_WHAT YOU SHOULD DO_
Please report each line of the data below that contains "keypad".

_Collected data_
-- ==== Sys2Proof/Laws/State.lean ====
section
/-! SUPPORT. One lemma per field per update of the state, so that no later proof unfolds a record update. `reg`,
`byte`, `pixel` and `dataAddr` are read as fields are. -/

namespace Sys2Proof.Machine

variable (s : State)

/-! ## setReg -/

@[simp] theorem setReg_cfg (x : RegIx) (b : Byte) : (s.setReg x b).cfg = s.cfg := rfl
@[simp] theorem setReg_wasReset (x : RegIx) (b : Byte) : (s.setReg x b).wasReset = s.wasReset := rfl
@[simp] theorem setReg_v (x : RegIx) (b : Byte) : (s.setReg x b).v = s.v.set x.val b := rfl
@[simp] theorem setReg_pc (x : RegIx) (b : Byte) : (s.setReg x b).pc = s.pc := rfl
@[simp] theorem setReg_i (x : RegIx) (b : Byte) : (s.setReg x b).i = s.i := rfl
@[simp] theorem setReg_sp (x : RegIx) (b : Byte) : (s.setReg x b).sp = s.sp := rfl
@[simp] theorem setReg_stack (x : RegIx) (b : Byte) : (s.setReg x b).stack = s.stack := rfl
@[simp] theorem setReg_delay (x : RegIx) (b : Byte) : (s.setReg x b).delay = s.delay := rfl
@[simp] theorem setReg_sound (x : RegIx) (b : Byte) : (s.setReg x b).sound = s.sound := rfl
@[simp] theorem setReg_cyc (x : RegIx) (b : Byte) : (s.setReg x b).cyc = s.cyc := rfl
@[simp] theorem setReg_halt (x : RegIx) (b : Byte) : (s.setReg x b).halt = s.halt := rfl
@[simp] theorem setReg_kbd (x : RegIx) (b : Byte) : (s.setReg x b).kbd = s.kbd := rfl
@[simp] theorem setReg_kbdPrev (x : RegIx) (b : Byte) : (s.setReg x b).kbdPrev = s.kbdPrev := rfl
@[simp] theorem setReg_fail (x : RegIx) (b : Byte) : (s.setReg x b).fail = s.fail := rfl
@[simp] theorem setReg_mem (x : RegIx) (b : Byte) : (s.setReg x b).mem = s.mem := rfl
@[simp] theorem setReg_fb (x : RegIx) (b : Byte) : (s.setReg x b).fb = s.fb := rfl
@[simp] theorem setReg_frameUpdated (x : RegIx) (b : Byte) : (s.setReg x b).frameUpdated = s.frameUpdated := rfl
@[simp] theorem setReg_invalidated (x : RegIx) (b : Byte) : (s.setReg x b).invalidated = s.invalidated := rfl
@[simp] theorem setReg_keypad (x : RegIx) (b : Byte) : (s.setReg x b).keypad = s.keypad := rfl
@[simp] theorem setReg_random (x : RegIx) (b : Byte) : (s.setReg x b).random = s.random := rfl
@[simp] theorem setReg_freeDraws (x : RegIx) (b : Byte) : (s.setReg x b).freeDraws = s.freeDraws := rfl
@[simp] theorem setReg_lastCost (x : RegIx) (b : Byte) : (s.setReg x b).lastCost = s.lastCost := rfl
@[simp] theorem setReg_byte (x : RegIx) (b : Byte) (k : Nat) : (s.setReg x b).byte k = s.byte k := rfl
@[simp] theorem setReg_pixel (x : RegIx) (b : Byte) (p q' : Nat) : (s.setReg x b).pixel p q' = s.pixel p q' := rfl
@[simp] theorem setReg_dataAddr (x : RegIx) (b : Byte) (k : Nat) : (s.setReg x b).dataAddr k = s.dataAddr k := rfl

/-! ## setPc -/

@[simp] theorem setPc_cfg (w : Word) : (s.setPc w).cfg = s.cfg := rfl
@[simp] theorem setPc_wasReset (w : Word) : (s.setPc w).wasReset = s.wasReset := rfl
@[simp] theorem setPc_v (w : Word) : (s.setPc w).v = s.v := rfl
@[simp] theorem setPc_pc (w : Word) : (s.setPc w).pc = w := rfl
@[simp] theorem setPc_i (w : Word) : (s.setPc w).i = s.i := rfl
@[simp] theorem setPc_sp (w : Word) : (s.setPc w).sp = s.sp := rfl
@[simp] theorem setPc_stack (w : Word) : (s.setPc w).stack = s.stack := rfl
@[simp] theorem setPc_delay (w : Word) : (s.setPc w).delay = s.delay := rfl
@[simp] theorem setPc_sound (w : Word) : (s.setPc w).sound = s.sound := rfl
@[simp] theorem setPc_cyc (w : Word) : (s.setPc w).cyc = s.cyc := rfl
@[simp] theorem setPc_halt (w : Word) : (s.setPc w).halt = s.halt := rfl
@[simp] theorem setPc_kbd (w : Word) : (s.setPc w).kbd = s.kbd := rfl
@[simp] theorem setPc_kbdPrev (w : Word) : (s.setPc w).kbdPrev = s.kbdPrev := rfl
@[simp] theorem setPc_fail (w : Word) : (s.setPc w).fail = s.fail := rfl
@[simp] theorem setPc_mem (w : Word) : (s.setPc w).mem = s.mem := rfl
@[simp] theorem setPc_fb (w : Word) : (s.setPc w).fb = s.fb := rfl
@[simp] theorem setPc_frameUpdated (w : Word) : (s.setPc w).frameUpdated = s.frameUpdated := rfl
@[simp] theorem setPc_invalidated (w : Word) : (s.setPc w).invalidated = s.invalidated := rfl
@[simp] theorem setPc_keypad (w : Word) : (s.setPc w).keypad = s.keypad := rfl
@[simp] theorem setPc_random (w : Word) : (s.setPc w).random = s.random := rfl
@[simp] theorem setPc_freeDraws (w : Word) : (s.setPc w).freeDraws = s.freeDraws := rfl
@[simp] theorem setPc_lastCost (w : Word) : (s.setPc w).lastCost = s.lastCost := rfl
@[simp] theorem setPc_reg (w : Word) (r : RegIx) : (s.setPc w).reg r = s.reg r := rfl
@[simp] theorem setPc_byte (w : Word) (k : Nat) : (s.setPc w).byte k = s.byte k := rfl
@[simp] theorem setPc_pixel (w : Word) (p q' : Nat) : (s.setPc w).pixel p q' = s.pixel p q' := rfl
@[simp] theorem setPc_dataAddr (w : Word) (k : Nat) : (s.setPc w).dataAddr k = s.dataAddr k := rfl

/-! ## skipIf -/

@[simp] theorem skipIf_cfg (c : Bool) : (s.skipIf c).cfg = s.cfg := by cases c <;> rfl
@[simp] theorem skipIf_wasReset (c : Bool) : (s.skipIf c).wasReset = s.wasReset := by cases c <;> rfl
@[simp] theorem skipIf_v (c : Bool) : (s.skipIf c).v = s.v := by cases c <;> rfl
@[simp] theorem skipIf_pc (c : Bool) : (s.skipIf c).pc = if c then s.pc + 2 else s.pc := by cases c <;> rfl
@[simp] theorem skipIf_i (c : Bool) : (s.skipIf c).i = s.i := by cases c <;> rfl
@[simp] theorem skipIf_sp (c : Bool) : (s.skipIf c).sp = s.sp := by cases c <;> rfl
@[simp] theorem skipIf_stack (c : Bool) : (s.skipIf c).stack = s.stack := by cases c <;> rfl
@[simp] theorem skipIf_delay (c : Bool) : (s.skipIf c).delay = s.delay := by cases c <;> rfl
@[simp] theorem skipIf_sound (c : Bool) : (s.skipIf c).sound = s.sound := by cases c <;> rfl
@[simp] theorem skipIf_cyc (c : Bool) : (s.skipIf c).cyc = s.cyc := by cases c <;> rfl
@[simp] theorem skipIf_halt (c : Bool) : (s.skipIf c).halt = s.halt := by cases c <;> rfl
@[simp] theorem skipIf_kbd (c : Bool) : (s.skipIf c).kbd = s.kbd := by cases c <;> rfl
@[simp] theorem skipIf_kbdPrev (c : Bool) : (s.skipIf c).kbdPrev = s.kbdPrev := by cases c <;> rfl
@[simp] theorem skipIf_fail (c : Bool) : (s.skipIf c).fail = s.fail := by cases c <;> rfl
@[simp] theorem skipIf_mem (c : Bool) : (s.skipIf c).mem = s.mem := by cases c <;> rfl
@[simp] theorem skipIf_fb (c : Bool) : (s.skipIf c).fb = s.fb := by cases c <;> rfl
@[simp] theorem skipIf_frameUpdated (c : Bool) : (s.skipIf c).frameUpdated = s.frameUpdated := by cases c <;> rfl
@[simp] theorem skipIf_invalidated (c : Bool) : (s.skipIf c).invalidated = s.invalidated := by cases c <;> rfl
@[simp] theorem skipIf_keypad (c : Bool) : (s.skipIf c).keypad = s.keypad := by cases c <;> rfl
@[simp] theorem skipIf_random (c : Bool) : (s.skipIf c).random = s.random := by cases c <;> rfl
@[simp] theorem skipIf_freeDraws (c : Bool) : (s.skipIf c).freeDraws = s.freeDraws := by cases c <;> rfl
@[simp] theorem skipIf_lastCost (c : Bool) : (s.skipIf c).lastCost = s.lastCost := by cases c <;> rfl
@[simp] theorem skipIf_reg (c : Bool) (r : RegIx) : (s.skipIf c).reg r = s.reg r := by cases c <;> rfl
@[simp] theorem skipIf_byte (c : Bool) (k : Nat) : (s.skipIf c).byte k = s.byte k := by cases c <;> rfl
@[simp] theorem skipIf_pixel (c : Bool) (p q' : Nat) : (s.skipIf c).pixel p q' = s.pixel p q' := by cases c <;> rfl
@[simp] theorem skipIf_dataAddr (c : Bool) (k : Nat) : (s.skipIf c).dataAddr k = s.dataAddr k := by cases c <;> rfl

_ANSWER FOR THIS EXERCISE_
@[simp] theorem setReg_keypad (x : RegIx) (b : Byte) : (s.setReg x b).keypad = s.keypad := rfl
@[simp] theorem setPc_keypad (w : Word) : (s.setPc w).keypad = s.keypad := rfl
@[simp] theorem skipIf_keypad (c : Bool) : (s.skipIf c).keypad = s.keypad := by cases c <;> rfl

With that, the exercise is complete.